For now, I’ll first remove all documents for which our metadata tells us the document is not in English (since I am interested in English). And I’ll remove all documents shorter than 250 words (that number is arbitrary) – since if documents are too short normalization might get weird. (If a document is 5 words long, then each word is 20% of it.) Note these are arbitrary choices – they affect the results, and I should remember that I did them. But it would be appropriate to make different choices.
My data is now a 52049 x 6065951 matrix of 52049 documents in EEBO-TCP that are in English and long enough, 6065951 words to be counted – although this is the number in the whole of TCP since I didn’t remove the words that only appear in this corpus). I could remove words that don’t appear a lot – this is a good idea if for no other reason that it makes things go faster (dealing with 6 million columns takes time). It also helps because the small values for uncommon words not only won’t matter in the answers (since the goal is to find the big trends), and that these small values can actually mess things up.
So, I’ll as a next step get rid of uncommon words. There are many ways to do this – for now, I’ll only allow words that appear in 10 or more documents. That’s still a lot of words (447215).
As a sanity check, I can see if any documents are severely affected by this by seeing what document has the lowest percentage of words that remain after removing those words that occur in 10 or fewer documents. The worst document only retains 58% of its words (it’s A12751, “‘A brief treatise for the measuring of glass, board, timber, or stone, square or round being performed only by simple addition and substraction, and that in whole numbers, with[o]ut any multiplication, or division at all / by John Speidell …” which has a huge table of numbers at the end.
If you’re curious, on my (relatively fast with lots of memory) computer, it takes 132 seconds to run LSA (for 20 vectors – I’ll explain in a moment) on the whole massive matrix, on the reduced (10 or more documents), it takes 56 seconds (about half). In case you’re wondering… this isn’t too surprising.
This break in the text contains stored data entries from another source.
-- ==== Sys2Proof/Word.lean ====
section
/-!
DEFINITION. The words of the device, its plainest containers, and the names of its agents
(spec 00 R1, R2; 03 R56; 06 R127).
-/
namespace Sys2Proof

/-- A 64-bit word: an x register, a control register, an address while it is computed. -/
abbrev Word := BitVec 64

/-- One byte of memory or stash. -/
abbrev Byte := BitVec 8

/-- A sparse map in canonical form (keys strictly rising, no entry equal to the default):
the one container for memory, stashes, register files and tables. Its operations stand in
Machine/Map.lean. -/
abbrev SMap (α : Type) := List (Nat × α)

/-- A physical cluster: die 0-3, cluster 0-24 within the die (R1). -/
structure ClusId where
  die : Nat
  clus : Nat
  deriving DecidableEq, Repr, Inhabited

/-- A control core: a cluster and a rank 0-3 (R153). -/
structure CoreId where
  die : Nat
  clus : Nat
  rank : Nat
  deriving DecidableEq, Repr, Inhabited

/-- The three contexts of a core (R127). -/
inductive CtxKind where
  | load
  | exec
  | store
  deriving DecidableEq, Repr, Inhabited

/-- One hardware context. -/
structure CtxId where
  core : CoreId
  kind : CtxKind
  deriving DecidableEq, Repr, Inhabited

/-- The six engines of a core, in the order of their codes 0-5 (R56). -/
inductive Eng where
  | ld
  | st
  | mx
  | vx
  | rw
  | cp
  deriving DecidableEq, Repr, Inhabited

/-- Where an error is found: the stores of R345, the links, and the checked arithmetic of R344 (`context` of a
context, `engine` of an engine, `sliceOp` of a home slice on an operation of a context, `sliceDrain` on a row of an accumulating
drain, `peRow` of the array). `homeLine` is a copy in a home slice; `words` are a queue, its parameter stack and its window; `link` is
that of two dies; `beyond` an error in a store with more bits or symbols wrong than its code detects. -/
inductive Site where
  | hbm (addr : Nat)
  | stash (core : CoreId) (addr : Nat)
  | xreg (ctx : CtxId) (n : Nat)
  | vreg (core : CoreId) (reg i j : Nat)
  | rbuf (core : CoreId) (i j : Nat)
  | ring (core : CoreId) (ring idx : Nat)
  | bank (clus : ClusId) (bank i j : Nat)
  | cached (core : CoreId) (addr : Nat)
  | unit (core : CoreId)
  | churn (queue slot : Nat)
  | peRow (clus : ClusId) (row : Nat)
  | link (die n : Nat)
  | hostLink
  | peerPort (port : Nat)
  | context (ctx : CtxId)
  | engine (core : CoreId) (eng : Eng)
  | sliceOp (ctx : CtxId) (addr : Nat)
  | sliceDrain (core : CoreId) (addr : Nat)
  | homeLine (addr : Nat)
  | words (core : CoreId) (eng : Eng)
  | beyond (site : Site)
  deriving DecidableEq, Repr, Inhabited

end Sys2Proof
end

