-- ==== Sys2Proof/Syntax.lean ====
section
/-!
DEFINITION. The instructions of the device: one constructor per row of the opcode table.
The first 154 rows are the 32-bit scalar instructions (03 R55-R62); their arguments are the
fields of the encoding, the guard g last. The next 93 rows are the 16-bit engine words
(R63-R65); the argument f of a launch word is its six flags PU PD SU SD PR TS in bits 5..0.
The last rows carry no bits: they are the steps the device's own agents and the outside
world take between instructions (95), with the agent, object or value each names. The eight control
words without an operand stand at the end.
-/
namespace Sys2Proof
Since those rare words were so rare, the computations were smart enough not to waste much time on them.
What can we learn from this first model?
LSA (or at least my implementation) of it is a little different than PCA in that I don’t mean center things before analyzing the matrix. This difference is small, since the mean comes out as the first component – but it can lead to other subtle differences.
The zeroth component is a vector that says “if you could pick only one vector to make the books” (each book is a scaled amount of this vector) which should you pick? The right answer is to pick the average book. So we’d expect that the zeroth vector to be proportional to the average over the books. So the most common words come out as the “strongest” in this vector. While the vector is big (it has a value for each of 447215 words), we can just look at the biggest entries:
[('the', 0.61865592352172205),
('of', 0.40348356075050867),
('and', 0.38341452460366676),
('to', 0.26211624561016428),
('in', 0.18697302248166897),
('that', 0.1653677553047907),
('a', 0.13252050497989859),
('is', 0.11119574845880302),
('it', 0.10087079005559051),
('he', 0.097740434591416875)\
What this tells us is that if you we want to describe books (or their word vectors) with 1 number, this is the best vector to multiply that number by.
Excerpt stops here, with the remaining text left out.